J.D.M. Gass et al. (2) indiquent les différents éléments du diagnostic :
▶ de nombreuses taches rouges, discrètes, rondes ou ovales au niveau du pôle
postérieur ;
▶ une hyperfluorescence précoce correspondant à ces taches ;
▶ un épaississement choroïdien causé par une prolifération des mélanocytes uvéaux
pigmentés et non pigmentés ;
▶ un décollement exsudatif ;
▶ une cataracte rapidement progressive.
Notre patiente avait déjà été opérée de la cataracte et nous n’avons aucune information concernant l’aspect du fond d’œil au moment de l’intervention. En général,
l’opération de la cataracte chez ces patients n’améliore pas la vision ou seulement
de façon temporaire.
L’ERG est fortement perturbé, pouvant évoluer vers l’extinction.
La perte de la vision est due au décollement exsudatif. Chez notre patiente, la néovascularisation irienne est probablement la conséquence d’une ischémie rétinienne,
conséquence de ce décollement.
Chez la femme, la tumeur primaire est en général d’origine génitale (ovaire, utérus, col
de l’utérus) ; chez l’homme, il s’agit le plus fréquemment d’une tumeur des poumons.

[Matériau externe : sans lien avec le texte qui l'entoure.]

-- ==== Sys2Proof/Machine/Dispatch.lean ====
section
/-! DEFINITION. One arm per constructor of Instr. -/

namespace Sys2Proof.Machine

def exec (i : Instr) (s : State) : Host.Outcome State Fault Refusal :=
  match i with
  | .nop => Sys2Proof.Machine.execNop s
  | .crcInit => Sys2Proof.Machine.execCrcInit s
  | .crcByte b => Sys2Proof.Machine.execCrcByte b s
  | .arm => Sys2Proof.Machine.execArm s
  | .rxByte b => Sys2Proof.Machine.execRxByte b s
  | .attemptEnd => Sys2Proof.Machine.execAttemptEnd s
  | .rxError => Sys2Proof.Machine.execRxError s
  | .reserved111 => Sys2Proof.Machine.execReserved111 s
  | .reset => Sys2Proof.Machine.execReset s
  | .frameAck len crcLo crcHi => Sys2Proof.Machine.execFrameAck len crcLo crcHi s
  | .frameNack len crcLo crcHi => Sys2Proof.Machine.execFrameNack len crcLo crcHi s
  | .frameIllegal len crcLo crcHi => Sys2Proof.Machine.execFrameIllegal len crcLo crcHi s
  | .frameData len cmd payload crcLo crcHi => Sys2Proof.Machine.execFrameData len cmd payload crcLo crcHi s
  | .frameBadHeader start addr len cmd payload crcLo crcHi => Sys2Proof.Machine.execFrameBadHeader start addr len cmd payload crcLo crcHi s
  | .frameBadCrc len cmd payload crcLo crcHi => Sys2Proof.Machine.execFrameBadCrc len cmd payload crcLo crcHi s

end Sys2Proof.Machine
end

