-- ==== Sys2Proof/Certificates/Slice0/Obligations.lean ====
section
/-! DEFINITION. The statements for the provers, one `def Obligations.<Name> : Prop` each, listed in OBLIGATIONS.json.
A statement about a run has the premise viol = 0 of 10_state.md R29 and 70_reset_and_hazards.md R234 (State.Safe,
State.Armed, or viol = 0 said outright); one about a single operation or step holds in every state, since the rules of
the operations speak of states with viol = 1 too (notes/assumptions/12.md). -/

open Sys2Proof Sys2Proof.Machine

/-- rst sets every piece of state of the block, whatever it was, and touches nothing of the environment (R230, R231).
-/
def Obligations.ResetSetsEveryPieceOfState : Prop :=
  ∀ s : State, ∃ t : State, exec .reset s = .next t ∧
    t.crc = 0x0000#16 ∧ t.st = .idle ∧ t.n = 0 ∧ t.att = 0 ∧ t.res = .none ∧ t.viol = false ∧
    (∀ i, cellAt t.buf i = none) ∧
    crcOut t = 0x0000#16 ∧ rxReady t = false ∧ doneFlag t = false ∧ statusWord t = 0x0000#16 ∧ attOut t = 0 ∧
    lenField t = .error (.outputHasNoValue .lenField) ∧
    (∀ a : Byte, rdData a t = .error (.unwrittenRead a.toNat)) ∧
    crcRx t = .error (.outputHasNoValue .crcRx) ∧ crcCalc t = .error (.outputHasNoValue .crcCalc) ∧
    dataLen t = .error (.outputHasNoValue .dataLen) ∧ payloadLen t = .error (.outputHasNoValue .payloadLen) ∧
    t.held = s.held ∧ t.stream = s.stream ∧ t.maxAttempts = s.maxAttempts

/-- The machine's reset state is what rst leaves of any state, with the model's own fields as they were
(70_reset_and_hazards.md R230, notes/assumptions/2.md, notes/assumptions/3.md, notes/assumptions/4.md). -/
def Obligations.ResetStateIsWhatRstLeaves : Prop :=
  ∀ s : State, exec .reset s =
    .next { State.reset with maxAttempts := s.maxAttempts, stream := s.stream, held := s.held }

/-- NOP changes no state, in every st (R121). -/
def Obligations.NopChangesNoState : Prop :=
  (∀ s : State, exec .nop s = .next s) ∧
    (∀ w : StepWord, w.extractLsb' 8 3 = 0b000#3 → decode (.word w) = .ok .nop) ∧
    assemble "nop".toList = .ok [.word 0x000#11]

/-- CRC_INIT writes 0x0000 to crc and leaves everything else (R103). -/
def Obligations.CrcInitClearsTheAccumulatorAlone : Prop :=
  (∀ s : State, exec .crcInit s = .next { s with crc := 0x0000#16 }) ∧
    (∀ w : StepWord, w.extractLsb' 8 3 = 0b001#3 → decode (.word w) = .ok .crcInit) ∧
    assemble "crc.init".toList = .ok [.word 0x100#11]

/-- CRC_BYTE folds its byte into crc and leaves everything else (R104). -/
def Obligations.CrcByteFoldsOneByte : Prop :=
  (∀ (b : Byte) (s : State), exec (.crcByte b) s = .next { s with crc := crcUpdate s.crc b }) ∧
    crcUpdate 0x0000#16 0x00#8 = 0x0000#16 ∧ crcUpdate 0xFFFF#16 0x00#8 = 0x0F87#16 ∧
    crcUpdate 0x0000#16 0xFF#8 = 0x0F78#16 ∧ crcUpdate 0x0000#16 0x80#8 = 0x8408#16 ∧
    crcUpdate 0x0000#16 0x01#8 = 0x1189#16 ∧
    (∀ w : StepWord, w.extractLsb' 8 3 = 0b010#3 → decode (.word w) = .ok (.crcByte (w.extractLsb' 0 8))) ∧
    assemble "crc.byte 0x01".toList = .ok [.word 0x201#11]
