-- ==== Sys2Proof/Laws/Decode.lean ====
section
/-! SUPPORT. Small lemmas of the decoder and the encoder. -/

set_option Elab.async false

namespace Sys2Proof

@[simp] theorem opField_mkWord (op : BitVec 3) (data : Byte) : opField (mkWord op data) = op := by
  revert op data; unfold opField mkWord; decide +kernel

@[simp] theorem dataField_mkWord (op : BitVec 3) (data : Byte) : dataField (mkWord op data) = data := by
  revert op data; unfold dataField mkWord; decide +kernel

/-- The last two bytes come off again. -/
@[simp] theorem splitChecksum_append (body : List Byte) (lo hi : Byte) :
    splitChecksum (body ++ [lo, hi]) = some (body, lo, hi) := by
  induction body with
  | nil => rfl
  | cons x xs ih =>
    cases xs with
    | nil => rfl
    | cons y ys =>
      cases ys with
      | nil => rfl
      | cons z zs => simp only [List.cons_append] at ih ⊢; simp only [splitChecksum, ih]

/-- What a split takes apart is put together again. -/
theorem append_of_splitChecksum (bytes body : List Byte) (lo hi : Byte)
    (h : splitChecksum bytes = some (body, lo, hi)) : bytes = body ++ [lo, hi] := by
  induction bytes using splitChecksum.induct generalizing body with
  | case1 => cases h
  | case2 => cases h
  | case3 a b => simp only [splitChecksum, Option.some.injEq, Prod.mk.injEq] at h; obtain ⟨rfl, rfl, rfl⟩ := h; rfl
  | case4 x y z zs hn => simp [splitChecksum, hn] at h
  | case5 x y z zs body' lo' hi' hs ih =>
    simp only [splitChecksum, hs, Option.some.injEq, Prod.mk.injEq] at h
    obtain ⟨rfl, rfl, rfl⟩ := h
    rw [List.cons_append, ← ih _ hs]

/-- The decoder on the wire bytes of a frame. -/
theorem decodeFrame_frameBytes (start addr len cmd : Byte) (p : List Byte) (lo hi : Byte) :
    decodeFrame (frameBytes start addr len cmd p lo hi) =
      if lengthByteOk len (frameLength p) then some (classifyFrame start addr len cmd p lo hi) else none := by
  simp [decodeFrame, frameBytes, frameBody]

/-- A frame with a right length byte decodes to its row. -/
theorem decode_line_of_length (start addr len cmd : Byte) (p : List Byte) (lo hi : Byte)
    (h : lengthByteOk len (frameLength p) = true) :
    decode (.line (frameBytes start addr len cmd p lo hi)) = .ok (classifyFrame start addr len cmd p lo hi) := by
  simp [decode, decodeFrame_frameBytes, h]

end Sys2Proof
end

Dans un certain nombre de cas, la tumeur primaire n’est découverte qu’après
le diagnostic oculaire. Le pronostic vital est mauvais, le délai entre le diagnostic
et le décès varie entre 1 et 51 mois (15 mois en moyenne) bien qu’une patiente de
J.D.M. Gass ait eu une survie de 102 mois.
Aucun traitement ne parvient actuellement à améliorer la situation, mais une corticothérapie systémique peut momentanément amener une résorption de l’exsudation et
II
une récupération visuelle passagère (3).